(Stored items)

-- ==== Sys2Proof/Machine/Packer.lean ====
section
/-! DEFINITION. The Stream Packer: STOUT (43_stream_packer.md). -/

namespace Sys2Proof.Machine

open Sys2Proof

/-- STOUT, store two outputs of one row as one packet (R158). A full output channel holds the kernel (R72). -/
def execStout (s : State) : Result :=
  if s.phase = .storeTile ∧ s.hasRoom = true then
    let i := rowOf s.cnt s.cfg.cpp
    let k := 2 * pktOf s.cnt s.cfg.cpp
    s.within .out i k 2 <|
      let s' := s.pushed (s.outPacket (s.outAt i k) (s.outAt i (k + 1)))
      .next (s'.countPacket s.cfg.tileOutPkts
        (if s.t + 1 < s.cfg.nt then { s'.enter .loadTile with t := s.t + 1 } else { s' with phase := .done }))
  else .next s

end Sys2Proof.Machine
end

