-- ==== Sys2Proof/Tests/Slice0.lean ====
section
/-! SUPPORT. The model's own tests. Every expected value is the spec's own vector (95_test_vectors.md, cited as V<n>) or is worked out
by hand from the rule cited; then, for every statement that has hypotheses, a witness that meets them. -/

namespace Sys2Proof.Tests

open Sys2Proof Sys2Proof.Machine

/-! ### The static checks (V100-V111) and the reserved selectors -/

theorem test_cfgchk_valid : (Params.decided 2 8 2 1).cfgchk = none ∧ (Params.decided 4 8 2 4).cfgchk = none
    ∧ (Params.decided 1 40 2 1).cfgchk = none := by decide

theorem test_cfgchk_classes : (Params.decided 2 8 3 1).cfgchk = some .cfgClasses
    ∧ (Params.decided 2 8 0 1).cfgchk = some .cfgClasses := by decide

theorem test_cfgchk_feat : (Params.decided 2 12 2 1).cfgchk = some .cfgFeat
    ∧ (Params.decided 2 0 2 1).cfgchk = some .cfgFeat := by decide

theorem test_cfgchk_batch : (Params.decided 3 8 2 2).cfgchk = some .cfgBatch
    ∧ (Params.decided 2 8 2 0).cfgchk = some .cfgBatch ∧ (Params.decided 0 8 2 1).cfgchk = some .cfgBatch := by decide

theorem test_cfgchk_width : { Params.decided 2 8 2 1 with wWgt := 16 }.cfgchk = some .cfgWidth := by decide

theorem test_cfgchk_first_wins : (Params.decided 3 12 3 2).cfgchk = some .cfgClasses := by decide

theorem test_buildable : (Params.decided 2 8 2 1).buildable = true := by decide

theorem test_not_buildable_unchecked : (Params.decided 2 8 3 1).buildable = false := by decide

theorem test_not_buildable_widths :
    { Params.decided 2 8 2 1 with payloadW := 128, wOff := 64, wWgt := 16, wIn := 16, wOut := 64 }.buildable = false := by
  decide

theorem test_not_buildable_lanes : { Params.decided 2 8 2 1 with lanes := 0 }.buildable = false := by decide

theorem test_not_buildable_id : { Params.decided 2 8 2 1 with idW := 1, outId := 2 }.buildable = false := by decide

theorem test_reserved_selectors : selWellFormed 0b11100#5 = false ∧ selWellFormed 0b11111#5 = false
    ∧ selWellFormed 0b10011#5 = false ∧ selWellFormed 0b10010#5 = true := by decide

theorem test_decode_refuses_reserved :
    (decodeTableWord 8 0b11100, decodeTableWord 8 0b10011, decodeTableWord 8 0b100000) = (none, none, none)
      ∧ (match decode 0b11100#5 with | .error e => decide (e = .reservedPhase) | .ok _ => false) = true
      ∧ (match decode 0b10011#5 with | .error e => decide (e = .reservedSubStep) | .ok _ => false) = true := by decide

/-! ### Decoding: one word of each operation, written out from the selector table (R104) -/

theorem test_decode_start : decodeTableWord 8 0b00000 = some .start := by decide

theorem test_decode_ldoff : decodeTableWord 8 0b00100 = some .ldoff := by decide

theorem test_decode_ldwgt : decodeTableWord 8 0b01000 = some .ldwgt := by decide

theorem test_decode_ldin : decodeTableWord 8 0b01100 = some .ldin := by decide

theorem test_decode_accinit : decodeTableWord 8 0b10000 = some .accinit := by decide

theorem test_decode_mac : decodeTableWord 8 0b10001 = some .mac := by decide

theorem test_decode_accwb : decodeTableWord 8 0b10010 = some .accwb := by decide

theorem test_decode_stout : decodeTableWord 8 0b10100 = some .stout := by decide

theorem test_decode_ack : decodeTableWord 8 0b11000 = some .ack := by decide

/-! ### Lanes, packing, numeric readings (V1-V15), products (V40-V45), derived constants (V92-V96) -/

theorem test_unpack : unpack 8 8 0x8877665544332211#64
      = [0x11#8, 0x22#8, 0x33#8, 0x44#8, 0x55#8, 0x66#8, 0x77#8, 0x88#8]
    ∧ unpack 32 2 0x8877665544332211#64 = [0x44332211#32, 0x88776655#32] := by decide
==
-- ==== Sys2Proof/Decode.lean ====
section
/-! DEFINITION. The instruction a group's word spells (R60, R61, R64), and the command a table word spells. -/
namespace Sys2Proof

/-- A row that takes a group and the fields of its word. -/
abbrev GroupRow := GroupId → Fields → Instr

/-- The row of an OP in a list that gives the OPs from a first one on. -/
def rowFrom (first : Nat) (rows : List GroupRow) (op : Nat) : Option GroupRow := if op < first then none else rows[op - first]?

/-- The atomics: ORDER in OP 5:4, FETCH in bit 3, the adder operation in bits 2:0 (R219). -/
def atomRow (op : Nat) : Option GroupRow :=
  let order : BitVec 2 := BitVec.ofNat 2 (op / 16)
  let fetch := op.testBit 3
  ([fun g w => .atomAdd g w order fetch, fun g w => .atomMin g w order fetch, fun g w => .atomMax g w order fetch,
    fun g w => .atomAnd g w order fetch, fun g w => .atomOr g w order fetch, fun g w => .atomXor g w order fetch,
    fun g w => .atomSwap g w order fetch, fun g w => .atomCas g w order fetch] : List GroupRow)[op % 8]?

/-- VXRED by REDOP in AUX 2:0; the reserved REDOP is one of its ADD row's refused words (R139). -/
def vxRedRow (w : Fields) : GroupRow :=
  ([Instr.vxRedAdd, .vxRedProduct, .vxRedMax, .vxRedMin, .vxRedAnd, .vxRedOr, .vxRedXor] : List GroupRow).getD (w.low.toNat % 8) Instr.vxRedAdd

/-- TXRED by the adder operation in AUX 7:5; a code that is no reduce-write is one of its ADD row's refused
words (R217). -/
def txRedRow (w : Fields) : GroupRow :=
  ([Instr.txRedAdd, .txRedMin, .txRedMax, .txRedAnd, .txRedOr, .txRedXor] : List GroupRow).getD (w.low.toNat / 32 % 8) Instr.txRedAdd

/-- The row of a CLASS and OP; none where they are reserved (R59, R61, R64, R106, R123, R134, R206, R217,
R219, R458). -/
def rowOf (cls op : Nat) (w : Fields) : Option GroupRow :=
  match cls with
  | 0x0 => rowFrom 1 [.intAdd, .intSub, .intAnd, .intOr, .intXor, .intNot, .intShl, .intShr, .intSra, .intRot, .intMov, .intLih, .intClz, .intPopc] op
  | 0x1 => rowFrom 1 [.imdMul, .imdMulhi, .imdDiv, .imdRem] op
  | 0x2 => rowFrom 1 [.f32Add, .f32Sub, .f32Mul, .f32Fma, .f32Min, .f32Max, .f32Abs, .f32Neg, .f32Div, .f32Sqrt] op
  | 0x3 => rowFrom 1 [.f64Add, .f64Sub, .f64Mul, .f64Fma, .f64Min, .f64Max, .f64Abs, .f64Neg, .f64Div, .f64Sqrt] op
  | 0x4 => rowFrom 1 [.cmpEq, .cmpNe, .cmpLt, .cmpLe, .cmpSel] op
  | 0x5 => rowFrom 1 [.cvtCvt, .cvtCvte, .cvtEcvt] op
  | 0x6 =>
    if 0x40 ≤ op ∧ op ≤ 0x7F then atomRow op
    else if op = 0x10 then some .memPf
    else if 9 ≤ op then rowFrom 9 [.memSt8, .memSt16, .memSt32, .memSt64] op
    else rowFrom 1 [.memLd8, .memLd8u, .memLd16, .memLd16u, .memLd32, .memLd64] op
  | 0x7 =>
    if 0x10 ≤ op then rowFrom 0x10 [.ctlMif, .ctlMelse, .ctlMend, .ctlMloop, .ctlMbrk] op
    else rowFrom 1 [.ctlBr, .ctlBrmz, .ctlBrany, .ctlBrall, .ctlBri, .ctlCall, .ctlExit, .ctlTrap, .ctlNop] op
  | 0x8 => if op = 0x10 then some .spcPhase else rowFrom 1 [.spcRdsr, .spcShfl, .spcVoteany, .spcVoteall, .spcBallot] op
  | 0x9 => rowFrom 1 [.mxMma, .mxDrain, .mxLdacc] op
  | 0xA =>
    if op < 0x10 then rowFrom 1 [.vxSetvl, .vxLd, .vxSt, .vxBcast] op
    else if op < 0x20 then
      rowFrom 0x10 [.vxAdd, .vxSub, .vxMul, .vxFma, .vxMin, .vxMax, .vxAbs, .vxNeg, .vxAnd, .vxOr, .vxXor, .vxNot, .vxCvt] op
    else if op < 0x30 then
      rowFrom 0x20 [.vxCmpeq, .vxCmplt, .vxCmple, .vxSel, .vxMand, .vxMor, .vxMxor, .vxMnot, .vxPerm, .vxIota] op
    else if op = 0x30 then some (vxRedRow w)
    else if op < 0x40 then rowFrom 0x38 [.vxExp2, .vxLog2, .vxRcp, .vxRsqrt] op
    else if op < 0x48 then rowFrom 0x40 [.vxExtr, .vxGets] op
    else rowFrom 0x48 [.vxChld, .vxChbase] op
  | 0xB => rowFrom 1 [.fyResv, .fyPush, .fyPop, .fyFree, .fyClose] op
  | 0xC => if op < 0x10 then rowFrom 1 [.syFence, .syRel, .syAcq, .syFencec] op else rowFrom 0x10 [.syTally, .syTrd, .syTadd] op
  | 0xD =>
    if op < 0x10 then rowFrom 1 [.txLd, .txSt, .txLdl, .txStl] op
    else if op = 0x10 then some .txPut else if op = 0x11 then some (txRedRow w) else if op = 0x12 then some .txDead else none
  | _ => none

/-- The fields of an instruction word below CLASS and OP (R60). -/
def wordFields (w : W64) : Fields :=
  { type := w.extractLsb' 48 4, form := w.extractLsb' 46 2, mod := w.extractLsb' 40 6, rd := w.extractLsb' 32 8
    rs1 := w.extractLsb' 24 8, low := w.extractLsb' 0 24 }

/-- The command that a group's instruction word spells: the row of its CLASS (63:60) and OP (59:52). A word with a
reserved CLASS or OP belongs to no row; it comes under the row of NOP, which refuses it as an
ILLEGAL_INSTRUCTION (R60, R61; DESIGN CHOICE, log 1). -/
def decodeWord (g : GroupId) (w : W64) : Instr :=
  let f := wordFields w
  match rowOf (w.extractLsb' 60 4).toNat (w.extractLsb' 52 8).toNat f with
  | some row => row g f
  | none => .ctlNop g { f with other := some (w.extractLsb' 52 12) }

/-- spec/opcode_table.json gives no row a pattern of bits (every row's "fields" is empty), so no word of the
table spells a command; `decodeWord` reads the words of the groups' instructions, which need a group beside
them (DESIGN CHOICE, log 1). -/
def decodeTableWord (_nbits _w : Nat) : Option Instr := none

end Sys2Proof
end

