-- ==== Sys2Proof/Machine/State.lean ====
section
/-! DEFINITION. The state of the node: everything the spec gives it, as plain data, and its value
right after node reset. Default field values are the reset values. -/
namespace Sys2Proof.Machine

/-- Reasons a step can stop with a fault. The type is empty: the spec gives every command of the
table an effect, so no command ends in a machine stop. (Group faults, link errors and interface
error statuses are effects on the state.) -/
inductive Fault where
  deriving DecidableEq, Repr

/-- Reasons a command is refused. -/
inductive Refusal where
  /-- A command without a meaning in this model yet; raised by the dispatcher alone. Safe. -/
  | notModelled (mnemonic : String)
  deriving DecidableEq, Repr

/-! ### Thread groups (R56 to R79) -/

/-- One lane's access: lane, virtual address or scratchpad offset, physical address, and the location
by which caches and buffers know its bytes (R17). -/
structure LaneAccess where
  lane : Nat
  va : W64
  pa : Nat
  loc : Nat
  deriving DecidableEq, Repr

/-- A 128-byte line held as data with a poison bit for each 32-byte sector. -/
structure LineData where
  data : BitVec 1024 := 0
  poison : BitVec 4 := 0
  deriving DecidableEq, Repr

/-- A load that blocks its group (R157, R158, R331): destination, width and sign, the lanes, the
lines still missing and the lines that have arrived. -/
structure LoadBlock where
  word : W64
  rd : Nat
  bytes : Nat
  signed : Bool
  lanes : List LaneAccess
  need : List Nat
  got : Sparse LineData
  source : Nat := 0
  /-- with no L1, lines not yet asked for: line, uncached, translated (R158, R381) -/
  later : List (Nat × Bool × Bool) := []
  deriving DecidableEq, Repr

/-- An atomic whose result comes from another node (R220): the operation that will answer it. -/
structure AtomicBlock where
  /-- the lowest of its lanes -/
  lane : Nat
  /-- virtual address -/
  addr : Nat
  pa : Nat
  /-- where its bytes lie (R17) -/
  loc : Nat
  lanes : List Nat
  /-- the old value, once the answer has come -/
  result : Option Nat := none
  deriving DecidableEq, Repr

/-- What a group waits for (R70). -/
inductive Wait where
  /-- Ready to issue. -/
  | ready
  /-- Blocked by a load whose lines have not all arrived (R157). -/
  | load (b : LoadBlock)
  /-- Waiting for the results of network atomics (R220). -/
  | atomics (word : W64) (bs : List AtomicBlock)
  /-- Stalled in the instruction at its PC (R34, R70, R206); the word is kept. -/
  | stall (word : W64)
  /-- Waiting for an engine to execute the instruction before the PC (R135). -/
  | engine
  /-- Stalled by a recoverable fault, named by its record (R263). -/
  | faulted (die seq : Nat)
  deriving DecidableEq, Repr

__ACTIVITY__
Starting at the line that contains "inductive Fault where" and stopping after the line that contains "and the location", write out every line exactly as it appears above, and no other line.

__ANSWER BOX__
inductive Fault where
  deriving DecidableEq, Repr

/-- Reasons a command is refused. -/
inductive Refusal where
  /-- A command without a meaning in this model yet; raised by the dispatcher alone. Safe. -/
  | notModelled (mnemonic : String)
  deriving DecidableEq, Repr

/-! ### Thread groups (R56 to R79) -/

/-- One lane's access: lane, virtual address or scratchpad offset, physical address, and the location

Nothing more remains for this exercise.